ARTICLE 3  --  ELIGIBILITY

3.1    In General

All of the corporate officers of Kodak are eligible to participate in  the 
Plan. The Committee shall select, from time to time, Participants from those 
corporate officers who, in the opinion of the Committee, can further the 
Plan's purposes.  Once a Participant is so selected, the Committee shall 
determine the size of the Award(s) to be made to the Participant and shall 
establish in the related Award Notice(s) the terms, conditions, restrictions 
and/or limitations, if any, applicable to the Award(s) in addition to those 
set forth in this Plan and any administrative rules and regulations issued 
by the Committee.



ARTICLE 4  --  PLAN ADMINISTRATION

4.1    Responsibility

The Committee shall have total and exclusive responsibility to control, 
operate, manage and administer the Plan in accordance with its terms.

4.2    Authority of the Committee

The Committee shall have all the authority that may be necessary or helpful 
to enable it to discharge its responsibilities with respect to the Plan.  
Without limiting the generality of the preceding sentence, the Committee 
shall have the exclusive right to: (a) interpret the Plan; (b) determine 
eligibility for participation in the Plan; (c) decide all questions 
concerning eligibility for and the amount of Awards payable under the Plan; 
(d) construe any ambiguous provision of the Plan; (e) correct any default; 
(f) supply any omission; (g) reconcile any inconsistency; (h) issue 
administrative guidelines as an aid to administer the Plan and make changes 
in such guidelines as it from time to time deems proper; (i) make 
regulations for carrying out the Plan and make changes in such regulations 
as it from time to time deems proper; (j) determine whether Awards should be 
granted singly, in combination or in tandem; (k), to the extent permitted 
under the Plan, grant waivers of Plan terms, conditions, restrictions, and 
limitations; (l) accelerate the vesting, exercise, or payment of an Award 
when such action or actions would be in the best interest of Kodak; and (m) 
take any and all other action it deems necessary or advisable for the proper 
operation or administration of the Plan.

4.3    Discretionary Authority

The Committee shall have full discretionary authority in all matters related 
to the discharge of its responsibilities and the exercise of its authority 
under the Plan including, without limitation, its construction of the terms 
of the Plan and its determination of eligibility for participation and 
Awards under the Plan.  It is the intent of Plan that the decisions of the 
Committee and its action with respect to the Plan shall be final, binding 
and conclusive upon all persons having or claiming to have any right or 
interest in or under the Plan.
<PAGE>
                                                                <PAGE> 36

4.4    Action by the Committee

The Committee may act only by a majority of its members.
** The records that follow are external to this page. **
-- ==== Sys2Proof/Machine/Flags.lean ====
section
/-! DEFINITION. Every flag computation of the spec, apart from the state: the arithmetic laws add8 and sub8
(spec/42_alu8.md R260, R261), the logic operations (R262), INC and DEC (R288, R290), DAA (R292), the 16-bit additions
(spec/43_alu16.md R310, R313) and the rotates and shifts (spec/44_rotate_shift_bit.md R320 to R340). Sums are made
exactly, as natural numbers, and narrowed at the end. -/

namespace Sys2Proof.Machine

/-- F as a whole, `Z:N:H:C:0000` (R22, R263). -/
def packFlags (z n h c : Bool) : Byte :=
  BitVec.ofBool z ++ BitVec.ofBool n ++ BitVec.ofBool h ++ BitVec.ofBool c ++ 0#4

/-- A result byte and the four flags that go with it. -/
structure AluResult where
  r : Byte
  z : Bool
  n : Bool
  h : Bool
  c : Bool
  deriving DecidableEq, Repr

/-- The flags of a result as F. -/
def AluResult.flags (x : AluResult) : Byte := packFlags x.z x.n x.h x.c

/-- The low four bits of a byte, as a number. -/
def lowNibble (v : Byte) : Nat := v.toNat % 16

/-- `add8` (R260). -/
def add8 (a b : Byte) (cin : Bool) : AluResult :=
  let full := a.toNat + b.toNat + cin.toNat
  let r := BitVec.ofNat 8 full
  { r := r
    z := r == 0
    n := false
    h := decide (lowNibble a + lowNibble b + cin.toNat > 0x0F)
    c := decide (full > 0xFF) }

/-- `sub8` (R261). -/
def sub8 (a b : Byte) (cin : Bool) : AluResult :=
  let r := a - b - BitVec.ofNat 8 cin.toNat
  { r := r
    z := r == 0
    n := true
    h := decide (lowNibble a < lowNibble b + cin.toNat)
    c := decide (a.toNat < b.toNat + cin.toNat) }

/-- AND (R262). -/
def and8 (a b : Byte) : AluResult := { r := a &&& b, z := a &&& b == 0, n := false, h := true, c := false }

/-- XOR (R262). -/
def xor8 (a b : Byte) : AluResult := { r := a ^^^ b, z := a ^^^ b == 0, n := false, h := false, c := false }

/-- OR (R262). -/
def or8 (a b : Byte) : AluResult := { r := a ||| b, z := a ||| b == 0, n := false, h := false, c := false }

/-- The operation of the arithmetic and logic block on A and the second operand, with the carry flag it may read
(R262 to R287). CP computes as SUB does; that A keeps its value is `aluKeepsA`. -/
def aluResult (op : AluOp) (a s : Byte) (carry : Bool) : AluResult :=
  match op with
  | .add => add8 a s false
  | .adc => add8 a s carry
  | .sub => sub8 a s false
  | .sbc => sub8 a s carry
  | .and => and8 a s
  | .xor => xor8 a s
  | .or => or8 a s
  | .cp => sub8 a s false

/-- CP discards its result (R285). -/
def aluKeepsA (op : AluOp) : Bool :=
  match op with
  | .cp => true
  | _ => false

/-- INC on a byte; C is the carry before (R288). -/
def inc8 (v : Byte) (carry : Bool) : AluResult :=
  let r := v + 1
  { r := r, z := r == 0, n := false, h := decide (lowNibble v = 0x0F), c := carry }

/-- DEC on a byte; C is the carry before (R290). -/
def dec8 (v : Byte) (carry : Bool) : AluResult :=
  let r := v - 1
  { r := r, z := r == 0, n := true, h := decide (lowNibble v = 0x00), c := carry }

/-- DAA on A, with the flags N, H, C before (R292). -/
def daa8 (a : Byte) (n h c : Bool) : AluResult :=
  if n = false then
    let high := c || decide (a.toNat > 0x99)
    let a1 := if high then a + 0x60 else a
    let r := if h || decide (lowNibble a1 > 0x09) then a1 + 0x06 else a1
    { r := r, z := r == 0, n := n, h := false, c := high }
  else
    let a1 := if c then a - 0x60 else a
    let r := if h then a1 - 0x06 else a1
    { r := r, z := r == 0, n := n, h := false, c := c }

/-- A rotate or shift of the 0xCB block on a byte, with the carry flag it may read (R325 to R340). -/
def rot8 (op : RotOp) (v : Byte) (carry : Bool) : AluResult :=
  let done (r : Byte) (c : Bool) : AluResult := { r := r, z := r == 0, n := false, h := false, c := c }
  match op with
  | .rlc => done ((v <<< 1) ||| BitVec.setWidth 8 (BitVec.ofBool (v.getLsbD 7))) (v.getLsbD 7)
  | .rrc => done ((v >>> 1) ||| (BitVec.setWidth 8 (BitVec.ofBool (v.getLsbD 0)) <<< 7)) (v.getLsbD 0)
  | .rl => done ((v <<< 1) ||| BitVec.setWidth 8 (BitVec.ofBool carry)) (v.getLsbD 7)
  | .rr => done ((v >>> 1) ||| (BitVec.setWidth 8 (BitVec.ofBool carry) <<< 7)) (v.getLsbD 0)
  | .sla => done (v <<< 1) (v.getLsbD 7)
  | .sra => done ((v >>> 1) ||| (v &&& 0x80)) (v.getLsbD 0)
  | .swap => done ((v <<< 4) ||| (v >>> 4)) false
  | .srl => done (v >>> 1) (v.getLsbD 0)

/-- RLCA, RRCA, RLA and RRA: the rotate of the same name with Z cleared, "always clear Z regardless of result"
(R320 to R323). -/
def rotA8 (op : RotOp) (a : Byte) (carry : Bool) : AluResult := { rot8 op a carry with z := false }

/-- Byte `b` tested at bit `n`: Z is the complement, N = 0, H = 1, C as before (R341). -/
def bitFlags (v : Byte) (n : Fin 8) (carry : Bool) : Byte := packFlags (!v.getLsbD n.val) false true carry

/-- The mask of one bit, `1 << n`. -/
def bitMask (n : Fin 8) : Byte := (1 : Byte) <<< n.val

/-- `ADD HL,rr`: the sum, with Z as before, H the carry out of bit 11 and C the carry out of bit 15 (R310). -/
def add16 (hl s : Word) : Word := BitVec.ofNat 16 (hl.toNat + s.toNat)

/-- The flags of `ADD HL,rr` (R310). -/
def add16Flags (hl s : Word) (z : Bool) : Byte :=
  packFlags z false (decide (hl.toNat % 0x1000 + s.toNat % 0x1000 > 0x0FFF)) (decide (hl.toNat + s.toNat > 0xFFFF))

/-- The flags of `ADD SP,e` and `LD HL,SP+e`: Z = N = 0, H and C from the unsigned addition of the raw byte `e` to the
low byte of SP (R243, R313). -/
def addSpFlags (sp : Word) (e : Byte) : Byte :=
  packFlags false false (decide (sp.toNat % 0x10 + lowNibble e > 0x0F)) (decide (sp.toNat % 0x100 + e.toNat > 0xFF))

end Sys2Proof.Machine
end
Any determination 
of the Committee may be made, without a meeting, by a writing or writings 
signed by all of the members of the Committee.  In addition, the Committee 
may authorize any one or more of its number to execute and deliver documents 
on behalf of the Committee.
 
4.5    Delegation of Authority

The Committee may delegate some or all of its authority under the Plan to 
any person or persons so long as such delegation is in writing; provided, 
however, that only the Committee may select and grant Awards to Participants 
who are subject to Section 16 of the Exchange Act.



ARTICLE 5  --  FORM OF AWARDS

5.1    In General

Awards shall be paid in the form of stock options pursuant to Article 7.  
All Awards shall be subject to the terms, conditions, restrictions and 
limitations of the Plan.  The Committee may, in its sole judgment, subject 
an Award to such other terms, conditions, restrictions and/or limitations 
(including, but not limited to, the time and conditions of exercise and 
restrictions on transferability and vesting), provided they are not 
inconsistent with the terms of the Plan. 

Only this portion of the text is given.